A very common nightmare shared by every developer, sysadmin and, ultimately, CISO.
Inevitable?
One basic principle of computer security states that no system can attain absolute security. Just like people: nobody is perfect. Not unless it is fully isolated from the outside; which, by today’s standards, is next to impossible – besides, what’s the point of having a system that cannot take inputs and provide outputs?
Whatever advanced security precaution you take, attackers will eventually find a way around. Even if you use the most stringent encryption algorithm with the longest possible key size, attackers will eventually brute-force their way through; although it could be time-wise infeasible at present, who can guarantee that a bizaare technical leap would render it possible tomorrow, or the next day?

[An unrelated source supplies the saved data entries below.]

/-- R76: the illegal words, by class; the all-zero word is one; and an accepted one is consumed, sets ERR_ILLEGAL and
records the event. -/
def Obligations.IllegalWordClasses : Prop :=
  (∀ w : Word, decode w = none ↔
    (opField w = 0 ∨ 5 ≤ (opField w).toNat) ∨ rsvField w ≠ 0 ∨
    (opField w = 2 ∧ (d2Field w ≠ 0 ∨ d1Field w ≠ 0)) ∨
    ((opField w = 3 ∨ opField w = 4) ∧ (d2Field w ≠ 0 ∨ d1Field w ≠ 0 ∨ d0Field w ≠ 0))) ∧
  decode 0 = none ∧
  (∀ (p : Params) (s : State) (w : Word), s.acceptedWord = some w → decode w = none →
    ∃ t, stepAt p s = .next t ∧ t.host = s.host.tail ∧
      t.arch = { s.arch with errIllegal := true, obs := s.arch.obs ++ [.fault .illegalCommand] })

/-- Decoding an encoded instruction gives it back, for every operand (R75, R78). -/
def Obligations.DecodeEncodeRoundTrip : Prop := ∀ i : Instr, decode (encode i) = some i

/-- A word that decodes is the encoding of its instruction: no bit of it is ignored (R72). -/
def Obligations.EncodeDecodeRoundTrip : Prop := ∀ w i, decode w = some i → encode i = w

/-- R80: the worked encodings and the decoding examples. -/
def Obligations.WorkedEncodings : Prop :=
  encode (.writeColor 0x12 0x34 0x56) = 0x10123456 ∧ encode (.writeColor 0xFF 0x00 0x00) = 0x10FF0000 ∧
  encode (.writeColor 0x00 0xFF 0x00) = 0x1000FF00 ∧ encode (.writeColor 0x00 0x00 0xFF) = 0x100000FF ∧
  encode (.encodeByte 0x34) = 0x20000034 ∧ encode .latch = 0x30000000 ∧ encode .arm = 0x40000000 ∧
  decode 0x10123456 = some (.writeColor 0x12 0x34 0x56) ∧ decode 0x20000034 = some (.encodeByte 0x34) ∧
  decode 0x30000000 = some .latch ∧ decode 0x40000000 = some .arm ∧
  decode 0x20010034 = none ∧ decode 0x11000000 = none ∧ decode 0x00000000 = none ∧ decode 0x30000001 = none

/-- R78: the words of the assembler's operand forms, for operands in range; the refusal of an operand out of range;
and the refusal of a missing or extra operand: what the assembler reads has exactly its mnemonic's operands. -/
def Obligations.AssemblerNeverTruncates : Prop :=
  (∀ r g b : Nat, r < 256 → g < 256 → b < 256 →
    (AsmStmt.writeColor r g b).assemble = some [BitVec.ofNat 32 (0x10000000 + r * 65536 + g * 256 + b)]) ∧
  (∀ b : Nat, b < 256 → (AsmStmt.encodeByte b).assemble = some [BitVec.ofNat 32 (0x20000000 + b)]) ∧
  AsmStmt.latch.assemble = some [0x30000000] ∧ AsmStmt.arm.assemble = some [0x40000000] ∧
  (∀ w : Word, (AsmStmt.word w.toNat).assemble = some [w]) ∧
  (∀ r g b : Nat, 256 ≤ r ∨ 256 ≤ g ∨ 256 ≤ b → (AsmStmt.writeColor r g b).assemble = none) ∧
  (∀ b : Nat, 256 ≤ b → (AsmStmt.encodeByte b).assemble = none) ∧
  (∀ w : Nat, 2 ^ 32 ≤ w → (AsmStmt.word w).assemble = none) ∧
  (∀ (m : List Char) (ops : List (List Char)) (st : AsmStmt), parseStmt m ops = some st →
    match st with
    | .writeColor r g b => ∃ x y z, ops = [x, y, z] ∧ byteNumber x = some r ∧ byteNumber y = some g ∧ byteNumber z = some b
    | .encodeByte b => ∃ x, ops = [x] ∧ byteNumber x = some b
    | .word w => ∃ x, ops = [x] ∧ wordNumber x = some w
    | .latch => ops = []
    | .arm => ops = []
    | .pixelOff => ops = []
    | .showFrame => ops = [])

/-- R79: PIXEL_OFF and SHOW, as text and as commands; and there is no other pseudo-instruction: any other mnemonic the
assembler reads is one of the four commands or `.word`, and gives that command or that word alone. -/
def Obligations.PseudoInstructionExpansions : Prop :=
  assembleText "PIXEL_OFF".toList = some [0x10000000] ∧
  assembleText "SHOW".toList = some [0x30000000, 0x40000000] ∧
  AsmStmt.pixelOff.commands = [.writeColor 0 0 0] ∧ AsmStmt.showFrame.commands = [.latch, .arm] ∧
  (∀ (m : List Char) (ops : List (List Char)) (st : AsmStmt), parseStmt m ops = some st →
    (m = "pixel_off".toList ∧ st = .pixelOff) ∨ (m = "show".toList ∧ st = .showFrame) ∨
    (m = "write_color".toList ∧ ∃ r g b, st = .writeColor r g b) ∨ (m = "encode_byte".toList ∧ ∃ b, st = .encodeByte b) ∨
    (m = "latch".toList ∧ st = .latch) ∨ (m = "arm".toList ∧ st = .arm) ∨ (m = ".word".toList ∧ ∃ w, st = .word w)) ∧
  (∀ st : AsmStmt, st ≠ .showFrame → st.inRange = true → ∃ w, st.assemble = some [w])

/-! ### Reset -/

/-- R38: the reset values; the unspecified contents of H, txbuf and sh are not claimed. -/
def Obligations.ResetStateValues : Prop := HoldsResetValues State.reset ∧ State.reset.arch.obs = []

/-- R180: a block reset gives the reset values from any state at all, the state before the first reset included,
and accepts no command, even one presented in the same cycle. -/
def Obligations.BlockResetFromAnyState : Prop :=
  ∀ (p : Params) (s : State), s.rst = true →
    s.acceptedWord = none ∧ ∃ t, stepAt p s = .next t ∧ HoldsResetValues t

/-- R181: a block reset abandons the executing command. With no command after it, the line is low in every later
cycle, STATUS has its reset value, and nothing is recorded. That the host's later moves stay as they are is the model's
choice (log 18). -/
def Obligations.BlockResetAbandonsCommand : Prop :=
  (∀ (p : Params) (s : State) (n : Nat), s.rst = true → noMoreCommands s.host = true →
    ∃ t, cycles (stepAt p) (n + 1) s = .next t ∧ t.line = false ∧ t.status = 0x00000010 ∧ t.arch.obs = []) ∧
  (∀ (p : Params) (s : State), s.rst = true → ∃ t, stepAt p s = .next t ∧ t.host = s.host.tail)

/-- R40: what H, txbuf and sh hold is never observable before it is written. States that agree where a rule can read
show the same outputs, and every step from a state that meets the invariant keeps them in agreement; states just
after reset agree whatever H, txbuf and sh hold; so every run from reset, whatever the host does, shows the same
outputs for all contents. -/
def Obligations.UnspecifiedResetContentsUnobservable : Prop :=
  (∀ s s' : State, AgreeWhereRead s s' → s.outputs = s'.outputs) ∧
  (∀ (p : Params) (s s' t : State), Inv p s → AgreeWhereRead s s' → stepAt p s = .next t →
    ∃ t', stepAt p s' = .next t' ∧ AgreeWhereRead t t') ∧
  (∀ (h h' : Holding) (b b' c c' : Byte) (hs : List HostMove),
    AgreeWhereRead (resetWith h b c hs) (resetWith h' b' c' hs)) ∧
  (∀ (p : Params) (h h' : Holding) (b b' c c' : Byte) (hs : List HostMove) (n : Nat),
    outputTrace p n (resetWith h b c hs) = outputTrace p n (resetWith h' b' c' hs))

/-! ### The commands at their acceptance -/

/-- R103, R26, R106: ENCODE_BYTE completes its acceptance from every state that is not busy; the whole next
state, H[1], H[2], latch_cnt, gpio_level, the pin and the serializer being left as they are. -/
def Obligations.EncodeByteAccepted : Prop :=
  ∀ (b : Byte) (s : State), s.sequencer.busy = false →
    exec (.encodeByte b) s = .next { s with
      arch :=
        if s.arch.pinMode = .serial then
          { s.arch with
            frame := .transmitting
            obs := s.arch.obs ++ (encSeq Config.params b).map .sym }
        else
          { s.arch with
            errUnarmed := true
            obs := s.arch.obs ++ [.fault .unarmedWrite] ++ (encSeq Config.params b).map .shadow }
      sequencer := { s.sequencer with
        busy := true, op := .enc, phase := .send, nSym := 9, symIdx := 0
        h := ⟨b, s.sequencer.h.h1, s.sequencer.h.h2⟩ } }

/-- R104, R26, R106: WRITE_COLOR completes its acceptance from every state that is not busy; the whole next
state, with the channels held in wire order. -/
def Obligations.WriteColorAccepted : Prop :=
  ∀ (r g b : Byte) (s : State), s.sequencer.busy = false →
    exec (.writeColor r g b) s = .next { s with
      arch :=
        if s.arch.pinMode = .serial then
          { s.arch with
            frame := .transmitting
            obs := s.arch.obs ++ (encSeq Config.params g ++ encSeq Config.params r ++ encSeq Config.params b).map .sym }
        else
          { s.arch with
            errUnarmed := true
            obs := s.arch.obs ++ [.fault .unarmedWrite] ++
              (encSeq Config.params g ++ encSeq Config.params r ++ encSeq Config.params b).map .shadow }
      sequencer := { s.sequencer with
        busy := true, op := .enc, phase := .send, nSym := 27, symIdx := 0, h := ⟨g, r, b⟩ } }

/-- R140, R142, R145: LATCH does the same from every state that is not busy; the whole next state. -/
def Obligations.LatchAccepted : Prop :=
  ∀ s : State, s.sequencer.busy = false →
    exec .latch s = .next { s with
      arch := { s.arch with
        pinMode := .gpio, gpioLevel := false, frame := .idle, obs := s.arch.obs ++ [.hold 2400] }
      sequencer := { s.sequencer with busy := true, op := .latch, latchCnt := 2400 } }

/-- R147, R148: ARM completes at its acceptance from every state that is not busy; with the pin armed already it
changes no state but records Armed. -/
def Obligations.ArmAccepted : Prop :=
  ∀ s : State, s.sequencer.busy = false →
    exec .arm s = .next { s with arch := { s.arch with pinMode := .serial, obs := s.arch.obs ++ [.armed] } } ∧
    (s.arch.pinMode = .serial →
      exec .arm s = .next { s with arch := { s.arch with obs := s.arch.obs ++ [.armed] } })

/-- The frame of the four instructions: the serializer and the host's moves never change, an illegal-command flag
never changes, an error flag is never cleared, recorded events stay, only LATCH and ARM write the pin, only LATCH
writes gpio_level and latch_cnt, and LATCH and ARM leave H, n_sym, sym_idx and phase as they are (R20 to R28). -/
def Obligations.InstructionFrames : Prop :=
  ∀ (i : Instr) (s t : State), exec i s = .next t →
    t.serializer = s.serializer ∧ t.host = s.host ∧ t.arch.errIllegal = s.arch.errIllegal ∧
    (s.arch.errUnarmed = true → t.arch.errUnarmed = true) ∧ s.arch.obs <+: t.arch.obs ∧
    (i ≠ .latch → t.arch.gpioLevel = s.arch.gpioLevel ∧ t.sequencer.latchCnt = s.sequencer.latchCnt) ∧
    (isEnc i = true → t.arch.pinMode = s.arch.pinMode) ∧
    (isEnc i = false → t.arch.errUnarmed = s.arch.errUnarmed ∧ t.sequencer.h = s.sequencer.h ∧
      t.sequencer.nSym = s.sequencer.nSym ∧ t.sequencer.symIdx = s.sequencer.symIdx ∧
      t.sequencer.phase = s.sequencer.phase) ∧
    (i = .arm → t.arch.frame = s.arch.frame ∧ t.sequencer = s.sequencer)

/-- R23, R70: while a command is executing no word is taken, and a held word is still the host's next move after the
cycle. The first clause, that exec of an instruction in a busy block answers the state unchanged, is the model's choice
of what exec says there (log 10, DEDUCED from R70); step never asks it. -/
def Obligations.NoCommandTakenWhileBusy : Prop :=
  (∀ (i : Instr) (s : State), s.sequencer.busy = true → exec i s = .next s) ∧
  (∀ (p : Params) (s t : State), s.sequencer.busy = true → s.rst = false → stepAt p s = .next t →
    s.cmdReady = false ∧ s.acceptedWord = none ∧ t.arch = s.arch ∧
    (∀ w rest, s.host = .send w :: rest → t.host = s.host))

/-- A step in which the block accepts a word that decodes to i is exec of i, after which the serializer takes its
clock edge and the host's move is over (R70, R75, R108). The second clause is about withFetchWord, the model's own
placement of a command word: it is the model's choice (log 9, DESIGN CHOICE; the word's numbering, log 23). -/
def Obligations.StepRunsDecodedInstruction : Prop :=
  (∀ (i : Instr) (s : State), s.rst = false → s.cmdValid = true → s.sequencer.busy = false →
    decode s.cmdData = some i →
    ∃ t, exec i s = .next t ∧
      step s = .next { t with serializer := serializerEdge Config.params none s.serializer, host := s.host.tail }) ∧
  (∀ (nbits w : Nat) (i : Instr) (s : State), decodeTableWord nbits w = some i →
    ∃ t, exec i (s.withFetchWord nbits w) = .next t ∧
      step (s.withFetchWord nbits w) =
        .next { t with serializer := serializerEdge Config.params none s.serializer, host := s.host })

/-- R162: an accepted illegal word sets the flag, records the event and changes nothing else; the serializer goes
on with what it was shifting, and the word is consumed. The worked example: the word 0 sets STATUS bit 8. -/
def Obligations.IllegalWordEffect : Prop :=
  (∀ (p : Params) (s : State), s.acceptsIllegal = true →
    stepAt p s = .next
      { arch := { s.arch with errIllegal := true, obs := s.arch.obs ++ [.fault .illegalCommand] }
        sequencer := s.sequencer
        serializer := serializerEdge p none s.serializer
        host := s.host.tail }) ∧
  (∀ p : Params, ∃ t, stepAt p (startWith [.send 0]) = .next t ∧ t.status = 0x00000110)

/-! ### What only some events may change -/

/-- R25: err_illegal is set by an accepted illegal word, err_unarmed by an ENC command accepted in GPIO mode, by
nothing else, and only a block reset clears them. -/
def Obligations.ErrorFlagsSticky : Prop :=
  ∀ (p : Params) (s t : State), stepAt p s = .next t →
    (s.rst = false →
      t.arch.errIllegal = (s.arch.errIllegal || s.acceptsIllegal) ∧
      t.arch.errUnarmed = (s.arch.errUnarmed || (s.acceptsEnc && decide (s.arch.pinMode = .gpio)))) ∧
    (s.rst = true → t.arch.errIllegal = false ∧ t.arch.errUnarmed = false)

But it’s not the brute-force that you should really be worried about: human errors are way more common, and can have devastating effects on systems security; much more so than a brute-forced passkey. Just have a peek at this story where some guys just walked into the U.S. IRS building and siphoned out millions of dollars, without using a single so-called “hacking” technique.
As long as systems are made and operated by people—who are error-prone by nature—they will never be truly secure.
So, are we doomed?
No.
Ever seen the insides of a ship?
How its hull is divided into compartments—so that one leaking compartment does not cause the whole ship to sink?
People often apply a similar concept in designing software: multiple modules so that one compromised module doesn’t bring the whole system down.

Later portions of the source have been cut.